You made that assumption so explicitly that there is already another comment objecting to it:

> There's nothing about a 1-10 scale that implies that every visit to the restaurant will be equally pleasurable.


They just made the same incorrect inference that you did, that's all, but they did so more politely. In my response, which I linked for you earlier in this thread, I pointed out one way my original comment took those complexities into account in what you evidently think is my Grand Unified Theory of Restaurant Hedonics.


There's nothing about a 1-10 scale that implies that every visit to the restaurant will be equally pleasurable. Novelty is a factor. I would suggest that a sublime restaurant (a 10) will both make a really great first impression and also get tiresome more slowly (because restaurants like that tend to change their menu more dramatically, use a broader variety of ingredients, etc.). My utils from going to Cheesecake Factory would quickly approach zero after a few weeks of regular visits.

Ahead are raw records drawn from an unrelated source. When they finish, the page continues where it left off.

-- ==== Sys2Proof/Machine/Update.lean ====
section
/-! DEFINITION. One update function for each part of the state. -/

namespace Sys2Proof.Machine

/-- Changes `regs` alone. -/
def State.modRegs (s : State) (f : List (Nat × Word) → List (Nat × Word)) : State := { s with regs := f s.regs }

/-- Changes `mem` alone. -/
def State.modMem (s : State) (f : Memory → Memory) : State := { s with mem := f s.mem }

/-- Changes `ct` alone. -/
def State.modCt (s : State) (f : CTime → CTime) : State := { s with ct := f s.ct }

/-- Changes `ctArmed` alone. -/
def State.modCtArmed (s : State) (f : Bool → Bool) : State := { s with ctArmed := f s.ctArmed }

/-- Changes `free` alone. -/
def State.modFree (s : State) (f : Nat → Nat) : State := { s with free := f s.free }

/-- Changes `out` alone. -/
def State.modOut (s : State) (f : List Output → List Output) : State := { s with out := f s.out }

/-- Changes `pending` alone. -/
def State.modPending (s : State) (f : List Instr → List Instr) : State := { s with pending := f s.pending }

/-- Changes `power` alone. -/
def State.modPower (s : State) (f : PowerSt → PowerSt) : State := { s with power := f s.power }

/-- Changes `rst` alone. -/
def State.modRst (s : State) (f : ResetSt → ResetSt) : State := { s with rst := f s.rst }

/-- Changes `core` alone. -/
def State.modCore (s : State) (f : CoreSt → CoreSt) : State := { s with core := f s.core }

/-- Changes `ms` alone. -/
def State.modMs (s : State) (f : MemSt → MemSt) : State := { s with ms := f s.ms }

/-- Changes `mram` alone. -/
def State.modMram (s : State) (f : MramSt → MramSt) : State := { s with mram := f s.mram }

/-- Changes `queues` alone. -/
def State.modQueues (s : State) (f : Vector Queue 24 → Vector Queue 24) : State := { s with queues := f s.queues }

/-- Changes `gate` alone. -/
def State.modGate (s : State) (f : GateSt → GateSt) : State := { s with gate := f s.gate }

/-- Changes `err` alone. -/
def State.modErr (s : State) (f : ErrSt → ErrSt) : State := { s with err := f s.err }

/-- Changes `lanes` alone. -/
def State.modLanes (s : State) (f : LaneSt → LaneSt) : State := { s with lanes := f s.lanes }

/-- Changes `host` alone. -/
def State.modHost (s : State) (f : HostSt → HostSt) : State := { s with host := f s.host }

/-- Changes `pav` alone. -/
def State.modPav (s : State) (f : PavSt → PavSt) : State := { s with pav := f s.pav }

/-- Changes `fe` alone. -/
def State.modFe (s : State) (f : FeSt → FeSt) : State := { s with fe := f s.fe }

/-- Changes `sht` alone. -/
def State.modSht (s : State) (f : ShtSt → ShtSt) : State := { s with sht := f s.sht }

/-- Changes `nuc` alone. -/
def State.modNuc (s : State) (f : NucSt → NucSt) : State := { s with nuc := f s.nuc }

/-- Changes `tdi` alone. -/
def State.modTdi (s : State) (f : TdiSt → TdiSt) : State := { s with tdi := f s.tdi }

/-- Changes `cal` alone. -/
def State.modCal (s : State) (f : CalSt → CalSt) : State := { s with cal := f s.cal }

/-- Changes `fab` alone. -/
def State.modFab (s : State) (f : FabSt → FabSt) : State := { s with fab := f s.fab }

/-- Changes `vis` alone. -/
def State.modVis (s : State) (f : VisSt → VisSt) : State := { s with vis := f s.vis }

/-- Changes `key` alone. -/
def State.modKey (s : State) (f : KeySt → KeySt) : State := { s with key := f s.key }

/-- Changes `eng` alone. -/
def State.modEng (s : State) (f : EngSt → EngSt) : State := { s with eng := f s.eng }

/-- Changes `ej` alone. -/
def State.modEj (s : State) (f : EjSt → EjSt) : State := { s with ej := f s.ej }

/-- Changes `ring` alone. -/
def State.modRing (s : State) (f : RingSt → RingSt) : State := { s with ring := f s.ring }

/-- Changes `met` alone. -/
def State.modMet (s : State) (f : MetSt → MetSt) : State := { s with met := f s.met }

/-- Changes `fw` alone. -/
def State.modFw (s : State) (f : FwSt → FwSt) : State := { s with fw := f s.fw }

/-- Changes `svc` alone. -/
def State.modSvc (s : State) (f : SvcSt → SvcSt) : State := { s with svc := f s.svc }

end Sys2Proof.Machine
end

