-- ==== Sys2Proof/Machine/Cells.lean ====
section
/-! DEFINITION. The stage cells (R276–R305): how an instruction issues, stalls, faults and squashes, and what each one does. -/

namespace Sys2Proof.Machine

/-! ## Issue -/

/-- A cell runs (CELL_STATc.RUN). -/
def cellRuns (s : State) (c : Nat) : Bool := s.rdb (Reg.CELL_STAT c) 31

/-- A word of a cell's code memory. -/
def codeAt (s : State) (c : Nat) (pc : BitVec 11) : Word := sget (fun _ => 0) s.fab.code (c * 2048 + pc.toNat)

/-- The first address of a cell's data memory (R108). -/
def cellBase (c : Nat) : Nat := 0x60000000 + c * 0x8000

/-- An exception (R303): nothing of the instruction is done, the fabric stops, 0x5140 is raised and a sorting lane leaves
SORTING. -/
def cellFault (s : State) (c cause : Nat) : State :=
  let pc := (s.cell c).pc.toNat
  let s1 := (cellsStop s).wr (Reg.CELL_STAT c) (BitVec.ofNat 32 (2 ^ 29 + cause * 2 ^ 25 + pc))
  let s2 := if s1.rdb Reg.CELL_EXC_FIRST 31 then s1 else s1.wr Reg.CELL_EXC_FIRST (BitVec.ofNat 32 (2 ^ 31 + c))
  let s3 := raise s2 Err.CELL_EXCEPTION 0x0E (BitVec.ofNat 64 (c + cause * 2 ^ 8 + pc * 2 ^ 16))
  ownLaneFault (s3.wrb Reg.ERR_EVT 7 true) Err.CELL_EXCEPTION fun f => { f with cell := true }

/-- A corrected word of a cell's code or data memory (R278). -/
def cellCorrected (s : State) (c : Nat) : State := raise (s.bump Reg.CELL_CE 15 0) Err.CELL_MEM_CE 0x0E (BitVec.ofNat 64 c)

/-- What an instruction reads and writes, as the interlocks of R292 see it. -/
structure Uses where
  regs  : List Nat := []
  /-- It reads or writes a flag. -/
  flags : Bool := false
  /-- It needs the DSU. -/
  dsu   : Bool := false
  /-- The register it writes at the end of W (R288). -/
  late  : Option Nat := none
  deriving DecidableEq, Repr

/-- An instruction stalls in D because of the DSU (R292). -/
def dsuBlocks (x : CellSt) (u : Uses) : Bool :=
  match x.dsu with
  | none => false
  | some op => u.dsu || u.flags || (!op.squashed && u.regs.contains op.d)

/-- The registers a DSU word reads. -/
def dsuReads (w : Word) : List Nat := if 4 ≤ fld w 12 8 then [fld w 21 18] else [fld w 21 18, fld w 17 14]

/-- The instruction in D behind a taken branch or a HALT is squashed: a DSU operation that has started leaves its occupancy
(R289, R293, R304). One that waits for an operand of a preceding load, multiplication or pop may not have started; one that
waits for the link `link` of a JAL has not. -/
def squashNext (s : State) (c : Nat) (link : Option Nat) : State :=
  let x := s.cell c
  let w := codeAt s c (x.pc + 1)
  if fld w 31 26 ≠ 0x0C ∨ legalDsu w = false ∨ x.dsu.isSome = true then s
  else
    let reads := dsuReads w
    let linkRead := match link with | some d => reads.contains d | none => false
    let lateRead := match x.lateReg with | some d => reads.contains d | none => false
    let (k, s1) := if lateRead then s.drawNat else (0, s)
    if linkRead || k % 2 == 1 then s1
    else
      let op : DsuOp := { fn := fld w 12 8, d := fld w 25 22, s := 0, t := 0, squashed := true }
      (s1.modCell c fun y => { y with dsu := some op }).bump (Reg.CELL_DSU c) 31 16

/-- What an instruction in E comes to. -/
inductive CellOut where
  /-- It is done, and PC goes on to the next word. -/
  | done (s : State)
  /-- It is done, and PC goes to a target. -/
  | jump (s : State) (target : BitVec 11)
  /-- It stalls on POP or TWAIT. -/
  | stallPop
  /-- It stalls on PUSH. -/
  | stallPush
  /-- It raises an exception. -/
  | fault (cause : Nat)

/-- The word at PC has been fetched and its instruction goes through D and E: interlocks, then its own effect. -/
def cellRun (i : Issue) (u : Uses) (f : State → CellOut) (s : State) : State :=
  let c := i.cell.val
  let s0 := s.modCell c fun x => { x with cyc := x.cyc + BitVec.ofNat 32 i.cycles }
  if 2 ≤ i.fetchBits then cellFault s0 c 5
  else
    let s1 := if i.fetchBits = 1 then cellCorrected s0 c else s0
    if dsuBlocks (s1.cell c) u then
      let n := (s1.cell c).dsuRest + i.cycles
      (s1.modCell c fun x => { x with dsuRest := n % 16 }).bump (Reg.CELL_DSU c) 15 0 (n / 16)
    else match f s1 with
      | .done t => t.modCell c fun x => { x with pc := x.pc + 1, lateReg := u.late }
      | .jump t target => t.modCell c fun x => { x with pc := target, lateReg := none }
      | .stallPop => s1.bump (Reg.CELL_POPSTALL c) 31 0 i.cycles
      | .stallPush => s1.bump (Reg.CELL_PUSHSTALL c) 31 0 i.cycles
      | .fault cause => cellFault s1 c cause

/-- A cell instruction: it runs where the cell runs and its code memory holds this word at PC. -/
def cellIssue (i : Issue) (w : Word) (u : Uses) (f : State → CellOut) (s : State) : Host.Outcome State Fault Refusal :=
  .next <| whenLive s fun s =>
    if cellRuns s i.cell.val && codeAt s i.cell.val (s.cell i.cell.val).pc == w then cellRun i u f s else s

/-! ## Registers and flags -/

/-- A general register of a cell. -/
def CellSt.greg (x : CellSt) (r : Fin 16) : Word := x.g[r.val]

/-- Writes a general register. -/
def CellSt.setG (x : CellSt) (r : Fin 16) (v : Word) : CellSt := { x with g := x.g.set r.val v }

/-- The flags of a result (R284). -/
def CellSt.setFlags (x : CellSt) (r : Word) (c v : Bool) : CellSt := { x with z := r == 0, n := bitOf r 31, c := c, v := v }

/-- The flags as RDS 2 and WRF order them: DZ, V, C, N, Z in [4:0]. -/
def CellSt.flagWord (x : CellSt) : Nat := b2n x.dz * 16 + b2n x.v * 8 + b2n x.c * 4 + b2n x.n * 2 + b2n x.z

/-- A register result with its flags when F is 1. -/
def writeAlu (c : Nat) (d : Fin 16) (f : Bool) (r : Arith 32) (s : State) : CellOut :=
  .done (s.modCell c fun x => let y := x.setG d r.r; if f then y.setFlags r.r r.c r.v else y)

/-- A register operation of OP 0x01 or, on lanes, of OP 0x02 (R282). -/
def aluRow (i : Issue) (fn : Nat) (lanes : Bool) (d a b : Fin 16) (f late : Bool)
    (op32 : Word → Word → Arith 32) (op16 : BitVec 16 → BitVec 16 → Arith 16) (s : State) :
    Host.Outcome State Fault Refusal :=
  cellIssue i (encR (if lanes then 2 else 1) d.val a.val b.val f fn)
    { regs := [d.val, a.val, b.val], flags := f, late := if late then some d.val else none }
    (fun s =>
      let x := s.cell i.cell.val
      writeAlu i.cell.val d f (if lanes then onLanes op16 (x.greg a) (x.greg b) else op32 (x.greg a) (x.greg b)) s) s

/-- A register operation without a lane form. -/
def aluRow32 (i : Issue) (fn : Nat) (d a b : Fin 16) (f late : Bool) (op : Word → Word → Arith 32) (s : State) :
    Host.Outcome State Fault Refusal :=
  cellIssue i (encR 1 d.val a.val b.val f fn)
    { regs := [d.val, a.val, b.val], flags := f, late := if late then some d.val else none }
    (fun s =>
      let x := s.cell i.cell.val
      writeAlu i.cell.val d f (op (x.greg a) (x.greg b)) s) s

/-- A multiply-accumulate, which also reads D. -/
def macRow (i : Issue) (fn : Nat) (d a b : Fin 16) (f : Bool) (op : Word → Word → Word → Arith 32) (s : State) :
    Host.Outcome State Fault Refusal :=
  cellIssue i (encR 1 d.val a.val b.val f fn)
    { regs := [d.val, a.val, b.val], flags := f, late := some d.val }
    (fun s =>
      let x := s.cell i.cell.val
      writeAlu i.cell.val d f (op (x.greg d) (x.greg a) (x.greg b)) s) s

/-- A comparison, which writes flags alone. -/
def flagRow (i : Issue) (w : Word) (regs : List Nat) (op : CellSt → Arith 32) (s : State) :
    Host.Outcome State Fault Refusal :=
  cellIssue i w { regs := regs, flags := true }
    (fun s => .done (s.modCell i.cell.val fun x => let r := op x; x.setFlags r.r r.c r.v)) s

/-- An immediate instruction (R282). -/
def immRow (i : Issue) (op : Nat) (d a : Fin 16) (f : Bool) (imm : Half) (g : Word → Arith 32) (s : State) :
    Host.Outcome State Fault Refusal :=
  cellIssue i (encI op d.val a.val f imm.toNat) { regs := [d.val, a.val], flags := f }
    (fun s => writeAlu i.cell.val d f (g ((s.cell i.cell.val).greg a)) s) s

/-! ## Register arithmetic (OP 0x01 and 0x02) -/

/-- ADD (R282). -/
def execCellAdd (i : Issue) (lanes : Bool) (d a b : Fin 16) (f : Bool) (s : State) : Host.Outcome State Fault Refusal :=
  aluRow i 0x00 lanes d a b f false aluAdd aluAdd s

/-- ADDS (R282). -/
def execCellAdds (i : Issue) (lanes : Bool) (d a b : Fin 16) (f : Bool) (s : State) : Host.Outcome State Fault Refusal :=
  aluRow i 0x01 lanes d a b f false aluAdds aluAdds s

/-- SUB (R282). -/
def execCellSub (i : Issue) (lanes : Bool) (d a b : Fin 16) (f : Bool) (s : State) : Host.Outcome State Fault Refusal :=
  aluRow i 0x02 lanes d a b f false aluSub aluSub s

/-- SUBS (R282). -/
def execCellSubs (i : Issue) (lanes : Bool) (d a b : Fin 16) (f : Bool) (s : State) : Host.Outcome State Fault Refusal :=
  aluRow i 0x03 lanes d a b f false aluSubs aluSubs s

/-- AND (R282). -/
def execCellAnd (i : Issue) (lanes : Bool) (d a b : Fin 16) (f : Bool) (s : State) : Host.Outcome State Fault Refusal :=
  aluRow i 0x04 lanes d a b f false aluAnd aluAnd s

/-- OR (R282). -/
def execCellOr (i : Issue) (lanes : Bool) (d a b : Fin 16) (f : Bool) (s : State) : Host.Outcome State Fault Refusal :=
  aluRow i 0x05 lanes d a b f false aluOr aluOr s

/-- XOR (R282). -/
def execCellXor (i : Issue) (lanes : Bool) (d a b : Fin 16) (f : Bool) (s : State) : Host.Outcome State Fault Refusal :=
  aluRow i 0x06 lanes d a b f false aluXor aluXor s

/-- ANDN (R282). -/
def execCellAndn (i : Issue) (lanes : Bool) (d a b : Fin 16) (f : Bool) (s : State) : Host.Outcome State Fault Refusal :=
  aluRow i 0x07 lanes d a b f false aluAndn aluAndn s

/-- MUL (R282). -/
def execCellMul (i : Issue) (lanes : Bool) (d a b : Fin 16) (f : Bool) (s : State) : Host.Outcome State Fault Refusal :=
  aluRow i 0x08 lanes d a b f true aluMul aluMul s

/-- MULS (R282). -/
def execCellMuls (i : Issue) (lanes : Bool) (d a b : Fin 16) (f : Bool) (s : State) : Host.Outcome State Fault Refusal :=
  aluRow i 0x09 lanes d a b f true aluMuls aluMuls s

/-- MIN (R282). -/
def execCellMin (i : Issue) (lanes : Bool) (d a b : Fin 16) (f : Bool) (s : State) : Host.Outcome State Fault Refusal :=
  aluRow i 0x0C lanes d a b f false aluMin aluMin s

/-- MAX (R282). -/
def execCellMax (i : Issue) (lanes : Bool) (d a b : Fin 16) (f : Bool) (s : State) : Host.Outcome State Fault Refusal :=
  aluRow i 0x0D lanes d a b f false aluMax aluMax s

/-- MINU (R282). -/
def execCellMinu (i : Issue) (lanes : Bool) (d a b : Fin 16) (f : Bool) (s : State) : Host.Outcome State Fault Refusal :=
  aluRow i 0x0E lanes d a b f false aluMinu aluMinu s

/-- MAXU (R282). -/
def execCellMaxu (i : Issue) (lanes : Bool) (d a b : Fin 16) (f : Bool) (s : State) : Host.Outcome State Fault Refusal :=
  aluRow i 0x0F lanes d a b f false aluMaxu aluMaxu s

/-- SHL (R282). -/
def execCellShl (i : Issue) (lanes : Bool) (d a b : Fin 16) (f : Bool) (s : State) : Host.Outcome State Fault Refusal :=
  aluRow i 0x10 lanes d a b f false aluShl aluShl s

/-- SHR (R282). -/
def execCellShr (i : Issue) (lanes : Bool) (d a b : Fin 16) (f : Bool) (s : State) : Host.Outcome State Fault Refusal :=
  aluRow i 0x11 lanes d a b f false aluShr aluShr s

/-- SAR (R282). -/
def execCellSar (i : Issue) (lanes : Bool) (d a b : Fin 16) (f : Bool) (s : State) : Host.Outcome State Fault Refusal :=
  aluRow i 0x12 lanes d a b f false aluSar aluSar s

/-- ROR (R282). -/
def execCellRor (i : Issue) (lanes : Bool) (d a b : Fin 16) (f : Bool) (s : State) : Host.Outcome State Fault Refusal :=
  aluRow i 0x13 lanes d a b f false aluRor aluRor s
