-- ==== Sys2Proof/Machine/HostBase.lean ====
section
/-! DEFINITION. Completion of a command (R378, R381, R382), bulk buffers (R384) and what a command may rely on. -/

namespace Sys2Proof.Machine

/-! ## Responses -/

/-- The machine link serves commands: the acting manager's port, or a standby's for STATUS (R19). -/
def State.hostLink (s : State) : Bool := s.rdb Reg.HOST_STAT 0

/-- A response leaves for the source of its command (R375, R376). -/
def emitResponse (s : State) (dst : BitVec 48) (code : Half) (txn : Word) (st : Half) (lane : Nat) (body : List Byte) : State :=
  if s.hostLink then s.emit (.response dst code txn s.host.epoch st lane body) else s

/-- Records an executed command; the last 64 are kept (R378). -/
def recordCommand (s : State) (txn : Word) (code st : Half) (body : List Byte) : State :=
  s.modHost fun h =>
    { h with records := ({ txn := txn, code := code, status := st, body := body } :: h.records).take 64
             jobs := h.jobs.filter fun j => j.txn ≠ txn }

/-- The response of a worker to a command that the manager carried to it: STATUS, two reserved bytes, body. -/
def ringReply (st : Half) (body : List Byte) : List Byte := bytesLE 2 st.toNat ++ [0, 0] ++ body

/-- A command has completed: its response is recorded and leaves. -/
def finishReply (s : State) (r : ReplyTo) (st : Half) (body : List Byte) : State :=
  match r with
  | .none => s
  | .host src code txn epoch lane =>
    if epoch = s.host.epoch then emitResponse (recordCommand s txn code st body) src code txn st lane body
    else emitResponse s src code txn 0x8005 lane []
  | .ring txn =>
    match s.ring.done.find? fun d => d.txn == txn && d.resp.isNone with
    | some d => respondTxn s d.src txn (ringReply st body)
    | none => s
  | .admission pos => s.modSvc fun v => { v with admits := v.admits.map fun a => if a.1 = pos then (a.1, a.2.1, some st) else a }
  | .provision => if st = 0 then s else raise s Err.SVC_STANDBY_KEYS 0x16 (BitVec.ofNat 64 st.toNat)

/-! ## Bulk buffers (R384) -/

/-- Buffer 0, 1 or 2; buffer 3 is a worker's staging buffer. -/
def State.buf (s : State) (b : Nat) : BulkBuf :=
  if h : b < 3 then s.host.bufs[b] else s.host.stage

/-- Replaces a buffer. -/
def State.setBuf (s : State) (b : Nat) (v : BulkBuf) : State :=
  s.modHost fun h => if hb : b < 3 then { h with bufs := h.bufs.set b v } else { h with stage := v }

/-- n bytes of a sparse byte list from an offset. -/
def sparseBytes (m : Sparse Byte) (off : Nat) : Nat → List Byte
  | 0 => []
  | n + 1 => sget memDefault m off :: sparseBytes m (off + 1) n

/-- The SIZE bytes of a buffer. -/
def BulkBuf.bytes (b : BulkBuf) : List Byte := sparseBytes b.data 0 b.size

/-- A closed buffer that holds some bytes. -/
def bufOf (l : List Byte) : BulkBuf := { phase := .closed, size := l.length, data := putBytes [] 0 l }

/-- The largest SIZE of an upload buffer. -/
def uploadMax : Nat := 1474560

end Sys2Proof.Machine
end

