-- ==== Sys2Proof/Machine/Store.lean ====
section
/-! DEFINITION. Records that are kept in two copies (R482), and the records of the system store (R117): sticky map, plant
settings, role record and position records. -/

namespace Sys2Proof.Machine

/-! ## Records with two copies (R482) -/

/-- GEN of a copy that is valid: its COMMIT matches and every word reads. -/
def copyGen (s : State) (addr magic words : Nat) : Option Nat :=
  match mramBytes s addr (8 * words) with
  | some b => if numAt b 0 4 = magic then some (numAt b 4 4) else none
  | none => none

/-- The copy in force: the valid one with the higher GEN. -/
def copyInForce (s : State) (a b magic words : Nat) : Option Nat :=
  match copyGen s a magic words, copyGen s b magic words with
  | some x, some y => some (if x < y then b else a)
  | some _, none => some a
  | none, some _ => some b
  | none, none => none

/-- Writes a record into the copy with the lower GEN: COMMIT 0, the words, COMMIT with the higher GEN plus 1. -/
def writeCopy (s : State) (a b magic words : Nat) (body : List Byte) : State :=
  let ga := copyGen s a magic words
  let gb := copyGen s b magic words
  let tgt := match ga, gb with
    | none, _ => a
    | some _, none => b
    | some x, some y => if x < y then a else b
  let gen := max (ga.getD 0) (gb.getD 0) + 1
  let s1 := (mramStoreBytes s tgt (bytesLE 8 0)).2
  let s2 := (mramStoreBytes s1 (tgt + 8) (slice body 0 (8 * (words - 1)))).2
  (mramStoreBytes s2 tgt (bytesLE 4 magic ++ bytesLE 4 gen)).2

/-- The bytes of the copy in force. -/
def recordInForce (s : State) (a b magic words : Nat) : Option (List Byte) :=
  match copyInForce s a b magic words with
  | some x => mramBytes s x (8 * words)
  | none => none

/-! ## The sticky map (R117, R358) -/

/-- One bit for each position of a list: bit p − 1 for position p. -/
def positionBits (l : List Nat) : Nat := (l.foldl nsAdd []).foldl (fun a p => if 1 ≤ p ∧ p ≤ 64 then a + 2 ^ (p - 1) else a) 0

/-- The positions that 64 bits name. -/
def positionsOf (n : Nat) : List Nat := ((List.range 64).filter fun i => n / 2 ^ i % 2 == 1).map (· + 1)

def stickyMagic : Nat := 0x53544B59

/-- Words 1 to 3 of the sticky map: N, whether the ring is closed, occupancy, and the positions of third-party nodes. -/
def stickyWords (s : State) : List Byte :=
  let (n, occ) := s.ring.sticky.getD (0, [])
  bytesLE 8 (n + 256 * b2n s.ring.closed) ++ bytesLE 8 (positionBits occ) ++
    bytesLE 8 (positionBits ((s.ring.nodes.filter fun k => k.role == 3).map (·.pos)))

/-- A sticky map is stored. -/
def writeSticky (s : State) (b : List Byte) : State := writeCopy s 0x20000000 0x20000800 stickyMagic 4 b

/-- The manager's sticky map is stored. -/
def saveSticky (s : State) : State := writeSticky s (stickyWords s)

/-- The sticky map is read at a start. -/
def loadSticky (s : State) : State :=
  match recordInForce s 0x20000000 0x20000800 stickyMagic 4 with
  | some b => s.modRing fun r =>
      { r with sticky := if numAt b 8 1 = 0 then none else some (numAt b 8 1, positionsOf (numAt b 16 8)), closed := numAt b 9 1 % 2 == 1 }
  | none => s

/-! ## Plant settings (R117, R392) -/

def plantMagic : Nat := 0x504C4346

/-- Plant settings are stored. -/
def savePlant (s : State) (c : PlantCfg) : State :=
  writeCopy s 0x20001000 0x20001800 plantMagic 4 (bytesLE 4 c.ip.toNat ++ bytesLE 4 c.mask.toNat ++ bytesLE 4 c.gateway.toNat ++
    bytesLE 4 c.dst.toNat ++ bytesLE 2 c.srcPort.toNat ++ bytesLE 2 c.dstPort.toNat ++ bytesLE 2 c.interval ++ [0, 0])

/-- The stored plant settings. -/
def storedPlant (s : State) : Option PlantCfg :=
  (recordInForce s 0x20001000 0x20001800 plantMagic 4).map fun b =>
    { ip := wordLE (slice b 8 4), mask := wordLE (slice b 12 4), gateway := wordLE (slice b 16 4), dst := wordLE (slice b 20 4)
      srcPort := BitVec.ofNat 16 (numAt b 24 2), dstPort := BitVec.ofNat 16 (numAt b 26 2), interval := numAt b 28 2 }

/-! ## The role record (R117, R377) -/

def roleMagic : Nat := 0x524F4C45

/-- The last EPOCH drawn. -/
def lastEpoch (s : State) : Word :=
  match recordInForce s 0x20003000 0x20003800 roleMagic 2 with
  | some b => wordLE (slice b 8 4)
  | none => 0

/-- An EPOCH is drawn, never 0 and never the one before it, and stored with the acting role (R377). The tick's part of the
draw is a free value; the exclusions are the rule's. -/
def drawEpoch (s : State) : State :=
  let (w, s1) := s.drawWord
  let old := lastEpoch s
  let e : Word := if w ≠ 0 ∧ w ≠ old then w else if w + 1 ≠ 0 ∧ w + 1 ≠ old then w + 1 else w + 2
  (writeCopy s1 0x20003000 0x20003800 roleMagic 2 (bytesLE 4 e.toNat ++ bytesLE 4 s.acting)).modHost fun h => { h with epoch := e }

/-! ## Position records (R117, R394, R545) -/

def positionMagic : Nat := 0x504F5352
/-- The address of copy j of a position's record. -/
def positionAddr (p j : Nat) : Nat := 0x20004000 + 0x100 * p + 0x80 * j

/-- A loop's settings as a word of 64 bits. -/
def loopWord : Option LoopCfg → Nat
  | none => 0
  | some c => c.mode % 4 + 2 ^ 16 * b2n c.dark + 2 ^ 17 * b2n c.high + 2 ^ 32 * (c.value % 65536) + 2 ^ 63

/-- The settings of a word. -/
def loopOfWord (w : Nat) : Option LoopCfg :=
  if w / 2 ^ 63 % 2 = 1 then
    some { mode := w % 4, value := w / 2 ^ 32 % 65536, dark := w / 2 ^ 16 % 2 == 1, high := w / 2 ^ 17 % 2 == 1 }
  else none

/-- A lane's loop settings as the manager stores them. -/
def loopOf (s : State) (p n : Nat) : Option LoopCfg := sget (fun _ => none) s.host.loopStore (2 * p + n)

/-- The calibration record of a position. -/
def calRecord (s : State) (p : Nat) : List (List Byte) := sget (fun _ => []) s.svc.records p

/-- Words 1 to 11 of a position's record. -/
def positionBytes (s : State) (p : Nat) : List Byte :=
  let cal := (calRecord s p).take 8
  slice (bytesLE 8 (loopWord (loopOf s p 0)) ++ bytesLE 8 (loopWord (loopOf s p 1)) ++ bytesLE 8 cal.length ++
    cal.flatMap (slice · 0 8)) 0 120

/-- A position's record is stored. -/
def savePosition (s : State) (p : Nat) : State :=
  if 64 < p then s else writeCopy s (positionAddr p 0) (positionAddr p 1) positionMagic 16 (positionBytes s p)

/-- A position's record is read at a start. -/
def loadPosition (s : State) (p : Nat) : State :=
  match recordInForce s (positionAddr p 0) (positionAddr p 1) positionMagic 16 with
  | some b =>
    let put (m : Sparse (Option LoopCfg)) (n : Nat) := sset (fun _ => none) m (2 * p + n) (loopOfWord (numAt b (8 + 8 * n) 8))
    (s.modHost fun h => { h with loopStore := put (put h.loopStore 0) 1 }).modSvc fun v =>
      { v with records := sset (fun _ => []) v.records p ((List.range (min 8 (numAt b 24 1 % 16))).map fun i => slice b (32 + 8 * i) 8) }
  | none => s

/-- Every record of the system store is read (R117). -/
def loadStore (s : State) : State :=
  let s1 := (List.range 65).foldl loadPosition (loadSticky s)
  match storedPlant s1 with
  | some c => (s1.modHost fun h => { h with plant := some c }).wrb Reg.PLANT_STAT 1 false
  | none => s1

end Sys2Proof.Machine
end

That's a good point. It might also depend on what the alternative is: the Cheesecake Factory might be much more appealing as an alternative to starvation than as an alternative to a diet consisting entirely of milk and potatoes.

You might have to stretch out the time scale a bit to reach stability, as I suggested in my initial comment: would you rather eat at the Cheesecake Factory once a month than Poppy once every two years, but rather eat at Poppy once a year than at the Cheesecake Factory once a month? (I never went to Poppy; maybe you didn't either.)

Maybe there's no time scale at which those numbers stabilize for you, though, so maybe whether you'd rate Tim Horton higher or lower than the Cheesecake Factory depends on how often you've suffered through their ham and cheese croissants in the last month or year. In that case maybe we have doomed the entire project of rating restaurants on a scalar scale, even a purely ordinal scale like the Mohs scale.